- TASK OBJECTIVE -
Search the records for the word "table" and report each line that has it.

- RECORDS SUPPLIED -
########

-- ==== Sys2Proof/Machine/Sequence.lean ====
section
/-! DEFINITION. The sequence words that need nothing but the escapement: the G-register words, branches, loops, the iteration
counter, stream bindings, escapement inputs and traps by program (03 R32 to R34, R41, 10 R186 to R195, 21 R360). -/

namespace Sys2Proof.Machine

/-! ## How a word issues (03 R32) -/

/-- The escapement issues: the run is resident, or frozen while its handler runs (21 R360). -/
def Run.issues (r : Run) : Bool := r.st == .resident || (r.st == .frozen && r.hold == .handler)

/-- A sequence word of the run in focus. -/
def onWord (s : State) (body : Run → State) : Out :=
  match s.focus with
  | none => .next s
  | some f => match s.run? f.run with
    | none => .next s
    | some r => .next (if r.issues then body r else s)

/-- The word completes with its effect: SQC moves on by one (R186). The last word of the sequence raises SEQRANGE instead, at the
word and with nothing done (03 R33). -/
def State.complWord (s : State) (r : Run) (effect : Run → Run) : State :=
  if r.esc.sqc + 1 < (s.seqOf r).length then s.setRun ((effect r).setSqc (r.esc.sqc + 1)) else s.trapWord r.id .seqrange

def State.nextWord (s : State) (r : Run) : State := s.complWord r id

/-- A word that handler state does not allow raises HNEST (21 R360). -/
def notInHandler (s : State) (r : Run) (go : State) : State := if r.esc.handler.isSome then s.trapWord r.id .hnest else go

/-- Sign extension of IMM38 (R186). -/
def sext38 (imm : BitVec 38) : W64 := imm.signExtend 64

/-! ## The G-register words (R186, R192) -/

/-- Operand b. -/
def gOperand (r : Run) (gc : BitVec 6) (imm : BitVec 38) : W64 := r.getG gc + sext38 imm

/-- G[GA] takes a value and the word completes. -/
def State.writeG (s : State) (r : Run) (ga : BitVec 6) (v : W64) : State := s.complWord r fun r => r.setG ga v

/-- G[GA] := op (G[GB], b). -/
def gWord (op : W64 → W64 → W64) (ga gb gc : BitVec 6) (imm : BitVec 38) (s : State) : Out :=
  onWord s fun r => s.writeG r ga (op (r.getG gb) (gOperand r gc imm))

def execGli (ga : BitVec 6) (imm : BitVec 38) (s : State) : Out := onWord s fun r => s.writeG r ga (sext38 imm)
def execGadd (ga gb gc : BitVec 6) (imm : BitVec 38) (s : State) : Out := gWord (· + ·) ga gb gc imm s
def execGsub (ga gb gc : BitVec 6) (imm : BitVec 38) (s : State) : Out := gWord (· - ·) ga gb gc imm s
def execGand (ga gb gc : BitVec 6) (imm : BitVec 38) (s : State) : Out := gWord (· &&& ·) ga gb gc imm s
def execGor (ga gb gc : BitVec 6) (imm : BitVec 38) (s : State) : Out := gWord (· ||| ·) ga gb gc imm s
def execGxor (ga gb gc : BitVec 6) (imm : BitVec 38) (s : State) : Out := gWord (· ^^^ ·) ga gb gc imm s

/-- Shift amount: bits 5 to 0 of b. -/
def shiftAmount (b : W64) : Nat := fld b 5 0

def execGshl (ga gb gc : BitVec 6) (imm : BitVec 38) (s : State) : Out := gWord (fun a b => a <<< shiftAmount b) ga gb gc imm s
def execGshr (ga gb gc : BitVec 6) (imm : BitVec 38) (s : State) : Out := gWord (fun a b => a >>> shiftAmount b) ga gb gc imm s
def execGslt (ga gb gc : BitVec 6) (imm : BitVec 38) (s : State) : Out := gWord (fun a b => if a.slt b then 1 else 0) ga gb gc imm s

/-! ## Branches (03 R33, 10 R191) -/

/-- Goes to SQC + off; a target outside the sequence raises SEQRANGE at the word. -/
def State.branch (s : State) (r : Run) (off : BitVec 38) : State :=
  let t : Int := r.esc.sqc + off.toInt
  if t < 0 ∨ ((s.seqOf r).length : Int) ≤ t then s.trapWord r.id .seqrange else s.setRun (r.setSqc t.toNat)

def execBr (off : BitVec 38) (s : State) : Out := onWord s fun r => s.branch r off
def execBrz (ga : BitVec 6) (off : BitVec 38) (s : State) : Out :=
  onWord s fun r => if r.getG ga = 0 then s.branch r off else s.nextWord r
def execBrnz (ga : BitVec 6) (off : BitVec 38) (s : State) : Out :=
  onWord s fun r => if r.getG ga ≠ 0 then s.branch r off else s.nextWord r

/-! ## Loops and the iteration counter (03 R34, R41, 10 R190) -/

/-- The count of ITER and LOOP: from G[GB] unless GB is G0. -/
def countOf (r : Run) (gb : BitVec 6) (imm : Nat) : Nat := if gb = 0 then imm else (r.getG gb).toNat

/-- Goes on at a place of the sequence; past its end SEQRANGE is raised at the word. -/
def State.goto (s : State) (r : Run) (q : Nat) : State :=
  if q < (s.seqOf r).length then s.setRun (r.setSqc q) else s.trapWord r.id .seqrange

/-- The matching ENDL that the loader recorded. -/
def State.endlOf (s : State) (r : Run) : Nat :=
  (((s.image? r).bind fun i => i.loops.find? fun p => p.1 == r.esc.sqc).map (·.2)).getD r.esc.sqc

/-- LOOP. A count of zero pushes nothing and continues after the matching ENDL. DESIGN CHOICE (log 117): it does so with eight entries on the
stack too, where R34 gives both this and SEQOVF. -/
def State.loopWord (s : State) (r : Run) (gb : BitVec 6) (kind depth count : Nat) : State :=
  let n := countOf r gb count
  if 2 ^ 32 ≤ n then s.trapWord r.id .seqrange
  else if n = 0 then s.goto r (s.endlOf r + 1)
  else if 8 ≤ r.esc.loops.length then s.trapWord r.id .seqovf
  else
    let top : LoopLevel := ⟨n, r.esc.sqc + 1, kind, depth + 1, r.esc.pushes + 1⟩
    s.complWord r fun r => { r with esc := { r.esc with loops := top :: r.esc.loops, pushes := r.esc.pushes + 1 } }

/-- ENDL. A trap leaves the stack unchanged. -/
def State.endlWord (s : State) (r : Run) : State :=
  match r.esc.loops with
  | [] => s.trapWord r.id .sequnf
  | top :: rest =>
    if 1 < top.count then
      s.setRun ({ r with esc := { r.esc with loops := { top with count := top.count - 1 } :: rest } }.setSqc top.ret)
    else s.complWord r fun r => { r with esc := { r.esc with loops := rest } }

def execEndl (s : State) : Out := onWord s fun r => s.endlWord r

/-- ITER: the iteration-space counter takes the count; nothing of it is completed. -/
def State.iterWord (s : State) (r : Run) (gb : BitVec 6) (count : Nat) : State :=
  let n := countOf r gb count
  if n = 0 ∨ 2 ^ 38 ≤ n then s.trapWord r.id .seqrange
  else s.complWord r fun r => { r with esc := { r.esc with iterCount := n, iterDone := 0 } }

def execIter (gb : BitVec 6) (count : BitVec 38) (s : State) : Out :=
  onWord s fun r => notInHandler s r (s.iterWord r gb count.toNat)

/-! ## Stream bindings (10 R187 to R189) -/

/-- The binding that a stream-table entry describes, with the value of G[GB] added to its base. -/
def bindingOf (e : Line) (offset : W64) : Binding :=
  let n := fld e 392 390
  { base := fld e 56 0
    offset := offset
    nloop := n
    dir := e.getLsbD 389
    chan := fld e 388 384
    counts := (List.range n).map fun k => fld e (64 * k + 95) (64 * k + 64)
    strides := (List.range n).map fun k => (e.extractLsb' (64 * k + 96) 32).toInt
    pos := 0
    ended := false }

/-- A binding joins its generator: active when none is, pending behind at most two others; none: the scoreboard is full. -/
def Gen.bindNew (g : Gen) (b : Binding) : Option Gen :=
  match g.active with
  | none => some ⟨some b, []⟩
  | some a =>
    if a.ended && g.pending.isEmpty then some ⟨some b, []⟩
    else if g.pending.length < 3 then some ⟨some a, g.pending ++ [b]⟩
    else none

/-- The generator that a STREAM word names, with the word's binding; the loader lets no entry beyond the table and no port beyond the image's
pass (R187). -/
def State.boundGen (s : State) (r : Run) (gb : BitVec 6) (port gen entry : Nat) : Option (Option Gen) :=
  match (s.image? r).bind (·.streams[entry]?), (r.region.gens[port]?).bind (·[gen]?) with
  | some e, some g => some (g.bindNew (bindingOf e (r.getG gb)))
  | _, _ => none

def Run.setGen (r : Run) (port gen : Nat) (g : Gen) : Run :=
  { r with region := { r.region with gens := modAt (fun l => setAt l gen g) r.region.gens port } }

/-- STREAM. -/
def State.streamWord (s : State) (r : Run) (gb : BitVec 6) (port gen entry : Nat) : State :=
  match s.boundGen r gb port gen entry with
  | none => s.nextWord r
  | some none => s.trapWord r.id .strqfull
  | some (some g) => s.complWord r fun r => r.setGen port gen g

def execStream (gb : BitVec 6) (port : BitVec 4) (gen : BitVec 2) (entry : BitVec 16) (s : State) : Out :=
  onWord s fun r => notInHandler s r (s.streamWord r gb port.toNat gen.toNat entry.toNat)

/-! ## Escapement inputs and traps (R193, R195) -/

/-- WAITTOK: one position of Ee; an elided one reads as a +0 DATA token. -/
def State.waitTok (s : State) (r : Run) (ga : BitVec 6) (e : Nat) : State :=
  let q := r.esc.e.getD e []
  match headPos q with
  | none => s
  | some p =>
    let v : W64 := BitVec.ofNat 64 (p.mark.code * 2 ^ 32 + p.word.toNat)
    s.complWord r fun r => { r with esc := { r.esc with e := setAt r.esc.e e (popPos q) } }.setG ga v

def execWaittok (ga : BitVec 6) (e : BitVec 3) (s : State) : Out := onWord s fun r => s.waitTok r ga e.toNat

/-- TRAPS raises SEQTRAP with its code; in handler state code 0xFFFF ends it and any other raises HNEST (21 R360). -/
def State.trapsWord (s : State) (r : Run) (code : Nat) : State :=
  if r.esc.handler.isSome then (if code = 0xFFFF then s.endHandler r.id else s.trapWord r.id .hnest)
  else s.takeTrap r.id .seqtrap { FaultInfo.atWord .seqtrap with aux := code }

def execTraps (code : BitVec 16) (s : State) : Out := onWord s fun r => s.trapsWord r code.toNat

end Sys2Proof.Machine
end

########

- OUTPUT FOR THIS EXERCISE -
/-- The binding that a stream-table entry describes, with the value of G[GB] added to its base. -/
/-- The generator that a STREAM word names, with the word's binding; the loader lets no entry beyond the table and no port beyond the image's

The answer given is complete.